Bastidores da fiscalização: uma noite por dentro do trabalho da Vigilância Sanitária

A reportagem do Diário do Nordeste acompanhou uma noite na rotina de fiscalização dos inspetores sanitários em estabelecimentos comerciais denunciados por desrespeito ao Decreto Estadual

Escrito por Felipe Mesquita , felipe.mesquita@svm.com.br
Legenda: Inspetores sanitários contam com o reforço de policiais para realizarem fiscalização
Foto: Felipe Mesquita

Os ponteiros do relógio marcavam exatamente 19h quando agentes da Vigilância Sanitária do Ceará saíram a campo, tendo como ponto de partida a sede da Secretaria da Saúde (Sesa), na Praia de Iracema.
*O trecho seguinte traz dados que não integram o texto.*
/-! PROOFS. Machine control (40_machine_control.md): the step of a one-byte instruction, the slide over zeroed memory, and
the core that HALT leaves. -/

section

namespace Sys2Proof.Proofs

open Sys2Proof.Machine Sys2Proof.Statements

/-! ### The step of an instruction with no operand -/

theorem opField_of_opcodeByte {op : Nat} {b : Byte} (h : OpcodeByte op b) : opField b = BitVec.ofNat 7 op := by
  apply BitVec.eq_of_toNat_eq
  rw [toNat_opField, BitVec.toNat_ofNat]
  rcases h with h | h <;> omega

/-- Bit 7 of the opcode byte has no part in the decoding of an instruction of format F0 (R74, R78). -/
theorem step_of_opcodeByte_f0 {s : State} {op : Nat} {o : Opcode} {i : Instr} (hs : s.Fetching)
    (hb : OpcodeByte op (s.stream 0)) (ho : defaultOpcodeMap.opcodeOf (BitVec.ofNat 7 op) = some o)
    (hi : o.shape = .f0 i) : step s = exec i s := by
  have hop : standardConfig.opcodeMap.opcodeOf (opField (s.stream 0)) = some o := by
    rw [opField_of_opcodeByte hb]
    exact ho
  have hd : decodeAt standardConfig s.stream = .ok i := by
    simp only [decodeAt, hop, hi, Shape.read]
  exact stepWith_of_decodeAt standardConfig s i hs hd

theorem exec_noop_eq_fetched (s : State) : exec .noop s = .next (s.fetched 1) := exec_noop s

theorem step_noop {s : State} (hs : s.Fetching) (hb : OpcodeByte 0 (s.stream 0)) : step s = exec .noop s :=
  step_of_opcodeByte_f0 hs hb rfl rfl

theorem step_halt {s : State} (hs : s.Fetching) (hb : OpcodeByte 0x7F (s.stream 0)) : step s = exec .halt s :=
  step_of_opcodeByte_f0 hs hb rfl rfl

/-! ### The slide over zero bytes -/

@[simp] theorem fetched_zero (s : State) : s.fetched 0 = s :=
  State.ext_of_reg (fun r => by cases r <;> simp) rfl rfl rfl rfl rfl (by simp)

/-- A fetch moves the stream on by the bytes fetched (R24). -/
theorem stream_fetched (s : State) (m k : Nat) : (s.fetched m).stream k = s.stream (m + k) := by
  simp only [State.stream, State.fetched_mem, State.fetched_pc, BitVec.ofNat_add, BitVec.add_assoc]

/-- Fetched bytes that leave some of the budget leave a fetching core fetching. -/
theorem fetching_fetched {s : State} {k : Nat} (hs : s.Fetching) (hk : ∀ c, s.cycles = some c → (k : Int) < c) :
    (s.fetched k).Fetching := by
  obtain ⟨⟨hfault, hhalted, -⟩, hline⟩ := hs
  have hbudget : (s.fetched k).budgetLeft = true := by
    cases hc : s.cycles with
    | none => simp [State.budgetLeft, hc]
    | some c =>
      have := hk c hc
      simp only [State.budgetLeft, State.fetched_cycles, hc, Option.map_some, decide_eq_true_eq]
      omega
  exact ⟨⟨hfault, hhalted, hbudget⟩, hline⟩

theorem run_succ (M : Host.Core) {n : Nat} {s t : M.State} (h : M.step s = .next t) : M.run (n + 1) s = M.run n t := by
  simp only [Host.Core.run, h]

theorem steps_succ {n : Nat} {s t : State} (h : step s = .next t) : steps (n + 1) s = steps n t :=
  run_succ Sys2Proof.core h

/-- `n` zero bytes that are each fetched in their turn are `n` NOOPs. -/
theorem steps_of_zeros (n : Nat) (s : State) (h : ∀ k, k < n → (s.fetched k).Fetching ∧ s.stream k = 0) :
    steps n s = .next (s.fetched n) := by
  induction n generalizing s with
  | zero => rw [fetched_zero]; rfl
  | succ n ih =>
    obtain ⟨hfetching, hzero⟩ := h 0 n.succ_pos
    have hfirst : step s = .next (s.fetched 1) := by
      rw [step_noop (fetched_zero s ▸ hfetching) (.inl (by rw [hzero]; rfl)), exec_noop_eq_fetched]
    have hrest (k : Nat) (hk : k < n) : ((s.fetched 1).fetched k).Fetching ∧ (s.fetched 1).stream k = 0 := by
      rw [State.fetched_fetched, stream_fetched]
      exact h (1 + k) (by omega)
    rw [steps_succ hfirst, ih _ hrest, State.fetched_fetched, Nat.add_comm]
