/-! The frame decoder. -/

/-- A correct read response decodes (R123, R127): for each read function, every slave, and data of exactly the
counted length, every field of `rsp`, `rspValid`, `fault`, and the CRC left in the CRC unit; nothing else
changes. -/
def Obligations.ReadResponseDecodes : Prop :=
  ∀ (a n : Byte) (data : List Byte) (t : FunctionType) (s : State),
    inFlight s = false → isWrite t = false → data.length = n.toNat →
    let p := a :: requestCode t :: n :: data
    let r : Rsp :=
      { slave := a, fc := requestCode t, fn := t, body := .read n data
        crcLo := lowByte (crc16 p), crcHi := highByte (crc16 p), wire := withCrc p }
    exec (.decode (withCrc p)) s =
      .next { s with
        crc := crc16 p, bitcnt := 0#4, rsp := some r, rspValid := true, fault := .none, ret := .frame r }

/-- A correct write response decodes (R122, R127). -/
def Obligations.WriteResponseDecodes : Prop :=
  ∀ (a r0 r1 v0 v1 : Byte) (t : FunctionType) (s : State),
    inFlight s = false → isWrite t = true →
    let p := [a, requestCode t, r0, r1, v0, v1]
    let r : Rsp :=
      { slave := a, fc := requestCode t, fn := t, body := .write (r0, r1) (v0, v1)
        crcLo := lowByte (crc16 p), crcHi := highByte (crc16 p), wire := withCrc p }
    exec (.decode (withCrc p)) s =
      .next { s with
        crc := crc16 p, bitcnt := 0#4, rsp := some r, rspValid := true, fault := .none, ret := .frame r }

/-- A correct exception response decodes, for each of the six functions and every exception code, in the table or
not (R121, R127, R77): a Modbus exception is no fault of `DECODE` (R128). -/
def Obligations.ExceptionResponseDecodes : Prop :=
  ∀ (a e : Byte) (t : FunctionType) (s : State),
    inFlight s = false →
    let p := [a, exceptionCode t, e]
    let r : Rsp :=
      { slave := a, fc := exceptionCode t, fn := t, body := .exception e (exceptionEntry e)
        crcLo := lowByte (crc16 p), crcHi := highByte (crc16 p), wire := withCrc p }
    exec (.decode (withCrc p)) s =
      .next { s with
        crc := crc16 p, bitcnt := 0#4, rsp := some r, rspValid := true, fault := .none, ret := .frame r }

/-- CRC mismatch (R125): a buffer of the exact length of its kind whose last two bytes are not the CRC of the
rest, low byte first, exposes no frame and raises no fault. -/
def Obligations.WrongCrcExposesNoFrame : Prop :=
  ∀ (p : List Byte) (c d : Byte) (s : State), inFlight s = false →
    ((∃ a e t, p = [a, exceptionCode t, e]) ∨
      (∃ a r0 r1 v0 v1 t, isWrite t = true ∧ p = [a, requestCode t, r0, r1, v0, v1]) ∨
      (∃ a n data t, isWrite t = false ∧ data.length = n.toNat ∧ p = a :: requestCode t :: n :: data)) →
    [lowByte (crc16 p), highByte (crc16 p)] ≠ [c, d] →
    exec (.decode (p ++ [c, d])) s =
      .next { s with
        crc := crc16 p, bitcnt := 0#4, rsp := none, rspValid := false, fault := .none, ret := .crcMismatch }

/-- The codec faults of `DECODE` in the order of R127 (R124, R126, R171): too short to classify, unmapped function,
then the length of the kind, shorter before longer. `fault` and `rspValid` are written, no frame is exposed,
nothing else changes: the CRC unit is not run. The returned fault in `ret` (log 14) and the entry of the sticky log
(D20; log 29) are the model's choice. -/
def Obligations.DecodeFaultsAreRecorded : Prop :=
  ∀ (w : List Byte) (s : State), inFlight s = false →
    let raised (f : CodecFault) : Prop :=
      exec (.decode w) s =
        .next { s with
          rsp := none, rspValid := false, fault := f, ret := .raised f
          faultLog := s.faultLog ++ [{ raisedBy := .dec, fault := f }] }
    (w.length < 2 → raised (.malformedFrame .tooShort)) ∧
    ∀ (c1 : Byte), w[1]? = some c1 →
      (classify c1 = none → raised (.invalidParameter .unmappedFunction)) ∧
      (∀ t, classify c1 = some (.exception t) →
        (w.length < 5 → raised (.malformedFrame .tooShort)) ∧
        (5 < w.length → raised (.malformedFrame .tooLong))) ∧
      (∀ t, classify c1 = some (.write t) →
        (w.length < 8 → raised (.malformedFrame .tooShort)) ∧
        (8 < w.length → raised (.malformedFrame .tooLong))) ∧
      (∀ t, classify c1 = some (.read t) →
        (w.length = 2 → raised (.malformedFrame .tooShort)) ∧
        ∀ n : Byte, w[2]? = some n →
          (w.length < 3 + n.toNat + 2 → raised (.malformedFrame .tooShort)) ∧
          (3 + n.toNat + 2 < w.length → raised (.malformedFrame .tooLong)))

/-- `DECODE` answers on every buffer, exposes a frame exactly when `rspValid` is set, any frame it exposes is
`Correct` (R27, R129(d)), and it writes nothing but the CRC unit, `rsp`, `rspValid`, `fault`, the returned value
(log 14) and the sticky log (log 29) (R128). -/
def Obligations.DecodeAnswersOnEveryBuffer : Prop :=
  ∀ (w : List Byte) (s : State), inFlight s = false →
    ∃ t, exec (.decode w) s = .next t ∧
      t.rspValid = t.rsp.isSome ∧
      (∀ r, t.rsp = some r → rspCorrect r ∧ r.wire = w) ∧
      t = { s with
        crc := t.crc, bitcnt := t.bitcnt, rsp := t.rsp, rspValid := t.rspValid, fault := t.fault, ret := t.ret
        faultLog := t.faultLog }

/-- The four `RSP_READ.*` rows (R72, R123; that a row runs `DECODE` is the model's choice of log 3): a row whose
data has its counted length and whose last bytes are the CRC completes with that response in `rsp`. -/
def Obligations.ReadRowsFillTheResponse : Prop :=
  ∀ (a n : Byte) (data : List Byte) (s : State), inFlight s = false → data.length = n.toNat →
    let lo (fc : Byte) := lowByte (crc16 (a :: fc :: n :: data))
    let hi (fc : Byte) := highByte (crc16 (a :: fc :: n :: data))
    let shown (i : Instr) (t : FunctionType) (fc : Byte) : Prop :=
      let r : Rsp :=
        { slave := a, fc := fc, fn := t, body := .read n data, crcLo := lo fc, crcHi := hi fc
          wire := a :: fc :: n :: (data ++ [lo fc, hi fc]) }
      exec i s =
        .next { s with
          crc := crc16 (a :: fc :: n :: data), bitcnt := 0#4
          rsp := some r, rspValid := true, fault := .none, ret := .frame r }
    shown (.rspReadCoil a n data (lo 1) (hi 1)) .readCoil 1 ∧
    shown (.rspReadDigitalInput a n data (lo 2) (hi 2)) .readDigitalInput 2 ∧
    shown (.rspReadHoldingRegister a n data (lo 3) (hi 3)) .readHoldingRegister 3 ∧
    shown (.rspReadInputRegister a n data (lo 4) (hi 4)) .readInputRegister 4

/-- The two `RSP_WRITE.*` rows (R73, R122; log 3). -/
def Obligations.WriteRowsFillTheResponse : Prop :=
  ∀ (a r0 r1 v0 v1 : Byte) (s : State), inFlight s = false →
    let lo (fc : Byte) := lowByte (crc16 [a, fc, r0, r1, v0, v1])
    let hi (fc : Byte) := highByte (crc16 [a, fc, r0, r1, v0, v1])
    let shown (i : Instr) (t : FunctionType) (fc : Byte) : Prop :=
      let r : Rsp :=
        { slave := a, fc := fc, fn := t, body := .write (r0, r1) (v0, v1), crcLo := lo fc, crcHi := hi fc
          wire := [a, fc, r0, r1, v0, v1, lo fc, hi fc] }
      exec i s =
        .next { s with
          crc := crc16 [a, fc, r0, r1, v0, v1], bitcnt := 0#4
          rsp := some r, rspValid := true, fault := .none, ret := .frame r }
    shown (.rspWriteCoil a r0 r1 v0 v1 (lo 5) (hi 5)) .writeCoil 5 ∧
    shown (.rspWriteHoldingRegister a r0 r1 v0 v1 (lo 6) (hi 6)) .writeHoldingRegister 6

/-- The six `RSP_EXC.*` rows (R74, R121; log 3). -/
def Obligations.ExceptionRowsFillTheResponse : Prop :=
  ∀ (a e : Byte) (s : State), inFlight s = false →
    let lo (fc : Byte) := lowByte (crc16 [a, fc, e])
    let hi (fc : Byte) := highByte (crc16 [a, fc, e])
    let shown (i : Instr) (t : FunctionType) (fc : Byte) : Prop :=
      let r : Rsp :=
        { slave := a, fc := fc, fn := t, body := .exception e (exceptionEntry e), crcLo := lo fc, crcHi := hi fc
          wire := [a, fc, e, lo fc, hi fc] }
      exec i s =
        .next { s with
          crc := crc16 [a, fc, e], bitcnt := 0#4
          rsp := some r, rspValid := true, fault := .none, ret := .frame r }
    shown (.rspExcReadCoil a e (lo 129) (hi 129)) .readCoil 129 ∧
    shown (.rspExcReadDigitalInput a e (lo 130) (hi 130)) .readDigitalInput 130 ∧
    shown (.rspExcReadHoldingRegister a e (lo 131) (hi 131)) .readHoldingRegister 131 ∧
    shown (.rspExcReadInputRegister a e (lo 132) (hi 132)) .readInputRegister 132 ∧
    shown (.rspExcWriteCoil a e (lo 133) (hi 133)) .writeCoil 133 ∧
    shown (.rspExcWriteHoldingRegister a e (lo 134) (hi 134)) .writeHoldingRegister 134

/-- A response row of any operands, its CRC bytes right or wrong, does what `DECODE` does with the bytes that
encode it (R120; log 3). -/
def Obligations.ResponseRowRunsDecodeOfItsBytes : Prop :=
  ∀ (i : Instr) (w : List Byte) (s : State), encode i = .responseFrame w → exec i s = exec (.decode w) s

/-! The expected-size estimator. -/

/-- `EST.ARM` (R140): 8 for a write request, 3 for a read request, `latched` cleared, nothing else changed (`ret`,
the model's own field of log 14, apart). -/
def Obligations.EstArmSetsTheProvisionalLength : Prop :=
  ∀ s : State, inFlight s = false →
    ∃ r, exec .estArm s =
      .next { s with est := if s.txKind = .requestWrite then 8#16 else 3#16, latched := false, ret := r }

/-- `EST.UPDATE` (R141): with three bytes and not latched, a byte 1 above 16 sets 5 and latches, otherwise a read
request sets `3 + rx[2] + 2` and latches; in every other case the estimate and the latch stand. Nothing else
changes (`ret`, the model's own field of log 14, apart). -/
def Obligations.EstUpdateRefinesTheLength : Prop :=
  ∀ s : State, inFlight s = false →
    ∃ e l r, exec .estUpdate s = .next { s with est := e, latched := l, ret := r } ∧
      (s.latched = true ∨ s.rx.length < 3 → e = s.est ∧ l = s.latched) ∧
      (∀ b0 b1 b2 rest, s.rx = b0 :: b1 :: b2 :: rest → s.latched = false →
        (16 < b1.toNat → e = 5#16 ∧ l = true) ∧
        (b1.toNat ≤ 16 → s.txKind = .requestRead → e.toNat = 3 + b2.toNat + 2 ∧ l = true) ∧
        (b1.toNat ≤ 16 → s.txKind = .requestWrite → e = s.est ∧ l = false))

/-- Once latched, or once three bytes have been seen, more bytes never change what the estimator answers
(R144(a)). -/
def Obligations.SettledEstimateNeverChanges : Prop :=
  (∀ (k : RequestKind) (rx : List Byte) (est : Word), refineEstimate k rx est true = .ok (est, true)) ∧
  ∀ (k : RequestKind) (rx more : List Byte) (est : Word) (l : Bool) (e : Word × Bool),
    3 ≤ rx.length → refineEstimate k rx est l = .ok e → refineEstimate k (rx ++ more) e.1 e.2 = .ok e

/-- The estimate is the length the decoder requires (R144(d)): when the response's class answers the request's
kind, a buffer of three or more bytes passes the decoder's classification and length checks exactly when its
length is the estimate made from the armed one. -/
def Obligations.EstimateIsTheDecodersLength : Prop :=
  ∀ (k : RequestKind) (b0 b1 b2 : Byte) (rest : List Byte) (cl : RspClass),
    classify b1 = some cl →
    (∀ t, cl = .read t → k = .requestRead) → (∀ t, cl = .write t → k = .requestWrite) →
    ∃ e, refineEstimate k (b0 :: b1 :: b2 :: rest) (provisionalEstimate k) false = .ok e ∧
      5 ≤ e.1.toNat ∧ e.1.toNat ≤ 260 ∧
      (checkFrame (b0 :: b1 :: b2 :: rest) = .ok (.ok cl) ↔ (b0 :: b1 :: b2 :: rest).length = e.1.toNat)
O destino final, a poucos metros dali, era estabelecimentos na orla da Capital, cujo funcionamento violava as normas de biossegurança do decreto estadual contra a Covid-19. Antes do trabalho in loco de averiguação, orientação e autuação, contudo, há um planejamento estratégico, que envolve a apuração de denúncias de irregularidades, escolha dos pontos comerciais e produção de laudo de inspeção.

Nas horas que antecedem a fiscalização, a dupla de inspetores sanitários, número padrão em todas as ações, senta e discute a programação da noite com base na demanda da semana. Jane Cris Cunha, PHd em Saúde Coletiva, e Marcelo Burgoa, mestre em Produção e Reprodução, dividem as tarefas do expediente. A missão da noite era ir a restaurantes e hotéis na Beira-Mar, até então suspeitos de práticas disseminadoras do novo coronavírus, checar as possíveis inconformidades.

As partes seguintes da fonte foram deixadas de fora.